After uncompressing the 2008 folder I see that I have:
- Country codes text file (fixed width):
country-list.txt
- Database of stations as a CSV, TXT and XLS:
ish-history.{csv,txt,xls}
- A folder with
2008
observation files
On the 2008
folder there are 11.785 files with a total of 3.414.183 records (headers non counted).
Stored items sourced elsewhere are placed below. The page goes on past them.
-- ==== Sys2Proof/Tests/Slice0.lean ====
section
/-! SUPPORT. Tests: ill-formed terms, words written out from the encoding tables, one step on small states, and a witness for every
statement that has hypotheses. -/

namespace Sys2Proof.Tests

open Sys2Proof Sys2Proof.Machine

/-! ## Ill-formed terms (30_encoding.md R96: `[BP]` without a displacement is no cell) -/

/-- The operand that no encoding has, as an `r/m8`. -/
def bad8 : Rm8 := .mem (.based .bp .none)

/-- The operand that no encoding has, as an `r/m16`. -/
def bad16 : Rm16 := .mem (.based .bp .none)

/-- The operand that no encoding has, as a memory operand. -/
def badM : MemOp := .based .bp .none

/-- Every check of `Instr.wf` refuses its ill-formed term. -/
theorem test_ill_formed_1 : ([
    .addRm8R8 bad8 .al, .addRm16R16 bad16 .ax, .addR8Rm8 .al bad8, .addR16Rm16 .ax bad16, .orRm8R8 bad8 .al,
    .orRm16R16 bad16 .ax, .orR8Rm8 .al bad8, .orR16Rm16 .ax bad16, .adcRm8R8 bad8 .al, .adcRm16R16 bad16 .ax,
    .adcR8Rm8 .al bad8, .adcR16Rm16 .ax bad16, .sbbRm8R8 bad8 .al, .sbbRm16R16 bad16 .ax, .sbbR8Rm8 .al bad8,
    .sbbR16Rm16 .ax bad16, .andRm8R8 bad8 .al, .andRm16R16 bad16 .ax, .andR8Rm8 .al bad8, .andR16Rm16 .ax bad16,
    .subRm8R8 bad8 .al, .subRm16R16 bad16 .ax, .subR8Rm8 .al bad8, .subR16Rm16 .ax bad16, .xorRm8R8 bad8 .al,
    .xorRm16R16 bad16 .ax, .xorR8Rm8 .al bad8, .xorR16Rm16 .ax bad16, .cmpRm8R8 bad8 .al, .cmpRm16R16 bad16 .ax,
    .cmpR8Rm8 .al bad8, .cmpR16Rm16 .ax bad16, .addRm8Ib bad8 0, .orRm8Ib bad8 0, .adcRm8Ib bad8 0, .sbbRm8Ib bad8 0,
    .andRm8Ib bad8 0, .subRm8Ib bad8 0, .xorRm8Ib bad8 0, .cmpRm8Ib bad8 0, .addRm16Iw bad16 0, .orRm16Iw bad16 0,
    .adcRm16Iw bad16 0, .sbbRm16Iw bad16 0, .andRm16Iw bad16 0, .subRm16Iw bad16 0, .xorRm16Iw bad16 0, .cmpRm16Iw bad16 0,
    .addRm8Ib82 bad8 0, .orRm8Ib82 bad8 0] : List Instr).all (fun i => !i.wf) = true := by decide

/-- More ill-formed terms. -/
theorem test_ill_formed_2 : ([
    .adcRm8Ib82 bad8 0, .sbbRm8Ib82 bad8 0, .andRm8Ib82 bad8 0, .subRm8Ib82 bad8 0, .xorRm8Ib82 bad8 0, .cmpRm8Ib82 bad8 0,
    .addRm16Sext bad16 0, .orRm16Sext bad16 0, .adcRm16Sext bad16 0, .sbbRm16Sext bad16 0, .andRm16Sext bad16 0,
    .subRm16Sext bad16 0, .xorRm16Sext bad16 0, .cmpRm16Sext bad16 0, .testRm8R8 bad8 .al, .testRm16R16 bad16 .ax,
    .xchgRm8R8 bad8 .al, .xchgRm16R16 bad16 .ax, .movRm8R8 bad8 .al, .movRm16R16 bad16 .ax, .movR8Rm8 .al bad8,
    .movR16Rm16 .ax bad16, .movRm16Sreg bad16 .es, .leaR16M .ax badM, .movSregRm16 .es bad16, .popRm16 bad16,
    .lesR16M .ax badM, .ldsR16M .ax badM, .movRm8Ib bad8 0, .movRm16Iw bad16 0, .rolRm8One bad8, .rorRm8One bad8,
    .rclRm8One bad8, .rcrRm8One bad8, .shlRm8One bad8, .shrRm8One bad8, .sarRm8One bad8, .rolRm16One bad16, .rorRm16One bad16,
    .rclRm16One bad16, .rcrRm16One bad16, .shlRm16One bad16, .shrRm16One bad16, .sarRm16One bad16, .rolRm8Cl bad8,
    .rorRm8Cl bad8, .rclRm8Cl bad8, .rcrRm8Cl bad8, .shlRm8Cl bad8, .shrRm8Cl bad8] : List Instr).all (fun i => !i.wf) = true := by decide

/-- More ill-formed terms. -/
theorem test_ill_formed_3 : ([
    .sarRm8Cl bad8, .rolRm16Cl bad16, .rorRm16Cl bad16, .rclRm16Cl bad16, .rcrRm16Cl bad16, .shlRm16Cl bad16, .shrRm16Cl bad16,
    .sarRm16Cl bad16, .testRm8Ib bad8 0, .notRm8 bad8, .mulRm8 bad8, .divRm8 bad8, .testRm16Iw bad16 0, .notRm16 bad16,
    .mulRm16 bad16, .divRm16 bad16, .incRm8 bad8, .decRm8 bad8, .incRm16 bad16, .decRm16 bad16, .callRm16 bad16, .callM16 badM,
    .jmpRm16 bad16, .jmpM16 badM, .pushRm16 bad16] : List Instr).all (fun i => !i.wf) = true := by decide

/-! ## Decoding: one word for every row of spec/opcode_table.json, written out from its bits (30_encoding.md R95 to R103) -/

/-- These bytes decode to this instruction, and nothing is left. -/
def decodes (bs : List Byte) (i : Instr) : Bool := decode bs == .ok i []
Every file has an structure of fixed fields like this
STN--- WBAN YEARMODA TEMP DEWP SLP STP VISIB WDSP MXSPD GUST MAX MIN PRCP SNDP FRSHTT
010010 99999 20080101 36.0 24 32.7 24 1004.7 24 1003.5 24 6.2 6 23.2 24 29.1 999.9 36.9 33.4 0.11G 999.9 010000
010010 99999 20080102 33.3 23 29.3 23 1007.6 23 1006.4 23 5.7 6 9.6 23 23.3 999.9 35.8* 29.1* 0.06G 999.9 010000
010010 99999 20080103 35.0 24 32.8 24 1017.5 24 1016.4 24 1.6 6 12.2 24 19.4 999.9 36.7 28.8 0.34G 999.9 110000
So the schema for this data is rather simple:
+----------------+ +----------------------+
+-------------+ | Stations | | Data |
| Countries | +----------------+ +----------------------+
+-------------+ | id | <-------+ station |
| id | <-----+ country_id | | year |
| name | | name | | month-day |
| | | lat | | temp |
+-------------+ | lon | | dewpoint |
| elevation | | msl_pressure |
| | | mst_pressure |
+----------------+ | visibility |
| wind_speed |
| max_sust_windspeed |
| max_gust_wind_speed |
| max_temp |
| min_temp |
| precipitation |
| snow_depth |
| |
+----------------------+
For all the data measures there is an accompanying flag that specifies different things like the number of measures during the day, the type of measurement and so on.
As for now, I think the first step is to watch the distribution of the stations with data. After loading the station database into an structured data, I’ll filter this with the stations that actually have data for 2008.